/-- SN_DEFINE (R525). A set that the same function defines anew keeps its generations; one that is new finds those in flash. -/
def execSnDefine (q tag : Nat) (s : State) : Host.Outcome State Fault Refusal :=
  .next (runSn s q tag 0x90 defineChecks (fun s d =>
    let k := fld d.image 0x18 4
    let n := fld d.image 0x1C 1
    let (m, cause) := jobRead s d.fn (fld d.image 0x10 8) (64 + 32 * k)
    if cause ≠ 0 then endSn s d (causeStatus cause) 0 0 0
    else if badManifest m k then endSn s d CONFLICT 1 0 0
    else
      let new : SnSet := ⟨d.fn, m, fld m 0 8, manifestExts m k, fld d.image 0x1D 1, crc32c m, none, none, flashGen s n, none, none, none⟩
      let x := match tget? s.sets n with
        | some o => { new with prev := o.prev, genP := o.genP, genL := o.genL, genS := o.genS }
        | none => new
      endSn (setSet s n x) d DONE 0 0 0))

/-! ## Capture (R526, R527) -/

/-- The numbers of a sequence record, as they are captured. -/
def seqVals (x : SeqRec) : List Nat :=
  [x.state, x.fmt, x.blk, x.d, x.nkv, x.va, x.maxLen, x.cls, x.prio, x.epoch, x.length, x.first, x.mapped, x.spanBase, x.span]

/-- The numbers of a Page Map entry. -/
def entVals (e : PEntry) : List Nat := [e.tier, e.region, e.gen, b2n e.hostPin, b2n e.lost, e.age]

/-- The numbers of a profile. -/
def profVals (p : Profile) : List Nat :=
  [b2n p.bound, p.tag, p.ctl, p.stream, p.check, p.tau, p.start, p.level, p.ceil, p.disagree, p.clamp]

/-- Shard entries that a manifest names, once each (R525). -/
def namedShards (x : SnSet) : List Nat :=
  x.exts.foldl (fun l e =>
    let k := shardKey (e.die % 16) e.shard
    if e.kind = 0 ∧ bit e.die 4 ∧ !l.contains k then l ++ [k] else l) []

/-- The module state that a set captures (R526). -/
def captureItems (s : State) (x : SnSet) : List SnItem :=
  let c (i : Nat) (l : List SnItem) : List SnItem := if bit x.capture i then l else []
  let own := s.seqs.filter (fun p => p.2.owner == x.owner)
  c 0 (s.rstreams.map (fun p => ⟨0, p.1, [p.2.seed, p.2.epoch, b2n p.2.isSet]⟩)) ++
  c 1 (s.profiles.map (fun p => ⟨1, p.1, profVals p.2⟩)) ++
  c 2 ((namedShards x).map (fun k => ⟨2, k, [(getShard s (k / 1024) (k % 1024)).step, (getShard s (k / 1024) (k % 1024)).epoch]⟩)) ++
  c 3 ((List.range 16).map (fun d => ⟨3, d, [curEpoch s d x.owner]⟩)) ++
  c 4 (own.map (fun p => ⟨4, p.1, seqVals p.2⟩) ++
    own.flatMap (fun p => (List.range p.2.span).filterMap (fun i =>
      let e := pageEnt s p.1 p.2 i
      if e.valid then some ⟨5, p.1 * 2 ^ 18 + i, entVals e⟩ else none))) ++
  c 5 ((s.extTab.filter (fun p => p.1 / 256 % 2 == extBank s (p.1 / 512))).map (fun p => ⟨6, p.1 / 512 * 256 + p.1 % 256, [p.2]⟩)) ++
  c 6 ((s.scheds.filter (fun p => p.2.fn == x.owner)).map (fun p =>
    ⟨7, p.1, [getF s F.QUE_ST_NEXT_NEXT (p.1 / 4) (p.1 % 4), getF s F.QUE_ST_STEP_STEP (p.1 / 4) (p.1 % 4)]⟩))

/-- The images of a set do not fit the bank or the local reserve (R528, R531, R538; log entry 60). -/
def noRoom (s : State) (x : SnSet) (layers : Nat) : Bool :=
  let own := ownBytes s
  let all := (s.sets.map (fun p => fullBytes p.2)).foldl (· + ·) 0
  decide (own > bankBytes s) || (bit layers 0 && decide (own + fullBytes x > bankBytes s)) ||
    (bit layers 1 && decide (2 * all > getF s F.SN_LOCAL_RSV_GIB f0 * 2 ^ 30))

/-- The checks of SN_TAKE (R535, R538). -/
def takeChecks (s : State) (d : Desc) : List (Nat × Bool) :=
  let im := d.image
  let n := fld im 0x10 1
  let ls := fld im 0x11 1
  let gen := fld im 0x14 4
  let late := match (tget? s.sets n).bind (·.prev) with
    | some p => decide (gen ≤ p)
    | none => false
  let full := match tget? s.sets n with
    | some x => noRoom s x ls
    | none => false
  [(1, decide (n > 3) || decide (ls > 7) || (bit ls 2 && !bit ls 1) || decide (fld im 0x12 1 > 15) || !zeroAt im 0x13 1 ||
      decide (fld im 0x24 2 ≥ 3072) || !zeroAt im 0x28 24),
   (2, foreignSet s d n),
   (4, late),
   (6, full),
   (8, bit ls 0 && !flag s F.SN_PARTNER_VALID f0)]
_ _ _
● TASK DIRECTIONS
The full set of entries should be copied out exactly as given.

● RESULT OF THIS TASK
/-- SN_DEFINE (R525). A set that the same function defines anew keeps its generations; one that is new finds those in flash. -/
def execSnDefine (q tag : Nat) (s : State) : Host.Outcome State Fault Refusal :=
  .next (runSn s q tag 0x90 defineChecks (fun s d =>
    let k := fld d.image 0x18 4
    let n := fld d.image 0x1C 1
    let (m, cause) := jobRead s d.fn (fld d.image 0x10 8) (64 + 32 * k)
    if cause ≠ 0 then endSn s d (causeStatus cause) 0 0 0
    else if badManifest m k then endSn s d CONFLICT 1 0 0
    else
      let new : SnSet := ⟨d.fn, m, fld m 0 8, manifestExts m k, fld d.image 0x1D 1, crc32c m, none, none, flashGen s n, none, none, none⟩
      let x := match tget? s.sets n with
        | some o => { new with prev := o.prev, genP := o.genP, genL := o.genL, genS := o.genS }
        | none => new
      endSn (setSet s n x) d DONE 0 0 0))

/-! ## Capture (R526, R527) -/

/-- The numbers of a sequence record, as they are captured. -/
def seqVals (x : SeqRec) : List Nat :=
  [x.state, x.fmt, x.blk, x.d, x.nkv, x.va, x.maxLen, x.cls, x.prio, x.epoch, x.length, x.first, x.mapped, x.spanBase, x.span]

/-- The numbers of a Page Map entry. -/
def entVals (e : PEntry) : List Nat := [e.tier, e.region, e.gen, b2n e.hostPin, b2n e.lost, e.age]

/-- The numbers of a profile. -/
def profVals (p : Profile) : List Nat :=
  [b2n p.bound, p.tag, p.ctl, p.stream, p.check, p.tau, p.start, p.level, p.ceil, p.disagree, p.clamp]

/-- Shard entries that a manifest names, once each (R525). -/
def namedShards (x : SnSet) : List Nat :=
  x.exts.foldl (fun l e =>
    let k := shardKey (e.die % 16) e.shard
    if e.kind = 0 ∧ bit e.die 4 ∧ !l.contains k then l ++ [k] else l) []

/-- The module state that a set captures (R526). -/
def captureItems (s : State) (x : SnSet) : List SnItem :=
  let c (i : Nat) (l : List SnItem) : List SnItem := if bit x.capture i then l else []
  let own := s.seqs.filter (fun p => p.2.owner == x.owner)
  c 0 (s.rstreams.map (fun p => ⟨0, p.1, [p.2.seed, p.2.epoch, b2n p.2.isSet]⟩)) ++
  c 1 (s.profiles.map (fun p => ⟨1, p.1, profVals p.2⟩)) ++
  c 2 ((namedShards x).map (fun k => ⟨2, k, [(getShard s (k / 1024) (k % 1024)).step, (getShard s (k / 1024) (k % 1024)).epoch]⟩)) ++
  c 3 ((List.range 16).map (fun d => ⟨3, d, [curEpoch s d x.owner]⟩)) ++
  c 4 (own.map (fun p => ⟨4, p.1, seqVals p.2⟩) ++
    own.flatMap (fun p => (List.range p.2.span).filterMap (fun i =>
      let e := pageEnt s p.1 p.2 i
      if e.valid then some ⟨5, p.1 * 2 ^ 18 + i, entVals e⟩ else none))) ++
  c 5 ((s.extTab.filter (fun p => p.1 / 256 % 2 == extBank s (p.1 / 512))).map (fun p => ⟨6, p.1 / 512 * 256 + p.1 % 256, [p.2]⟩)) ++
  c 6 ((s.scheds.filter (fun p => p.2.fn == x.owner)).map (fun p =>
    ⟨7, p.1, [getF s F.QUE_ST_NEXT_NEXT (p.1 / 4) (p.1 % 4), getF s F.QUE_ST_STEP_STEP (p.1 / 4) (p.1 % 4)]⟩))

/-- The images of a set do not fit the bank or the local reserve (R528, R531, R538; log entry 60). -/
def noRoom (s : State) (x : SnSet) (layers : Nat) : Bool :=
  let own := ownBytes s
  let all := (s.sets.map (fun p => fullBytes p.2)).foldl (· + ·) 0
  decide (own > bankBytes s) || (bit layers 0 && decide (own + fullBytes x > bankBytes s)) ||
    (bit layers 1 && decide (2 * all > getF s F.SN_LOCAL_RSV_GIB f0 * 2 ^ 30))

/-- The checks of SN_TAKE (R535, R538). -/
def takeChecks (s : State) (d : Desc) : List (Nat × Bool) :=
  let im := d.image
  let n := fld im 0x10 1
  let ls := fld im 0x11 1
  let gen := fld im 0x14 4
  let late := match (tget? s.sets n).bind (·.prev) with
    | some p => decide (gen ≤ p)
    | none => false
  let full := match tget? s.sets n with
    | some x => noRoom s x ls
    | none => false
  [(1, decide (n > 3) || decide (ls > 7) || (bit ls 2 && !bit ls 1) || decide (fld im 0x12 1 > 15) || !zeroAt im 0x13 1 ||
      decide (fld im 0x24 2 ≥ 3072) || !zeroAt im 0x28 24),
   (2, foreignSet s d n),
   (4, late),
   (6, full),
   (8, bit ls 0 && !flag s F.SN_PARTNER_VALID f0)]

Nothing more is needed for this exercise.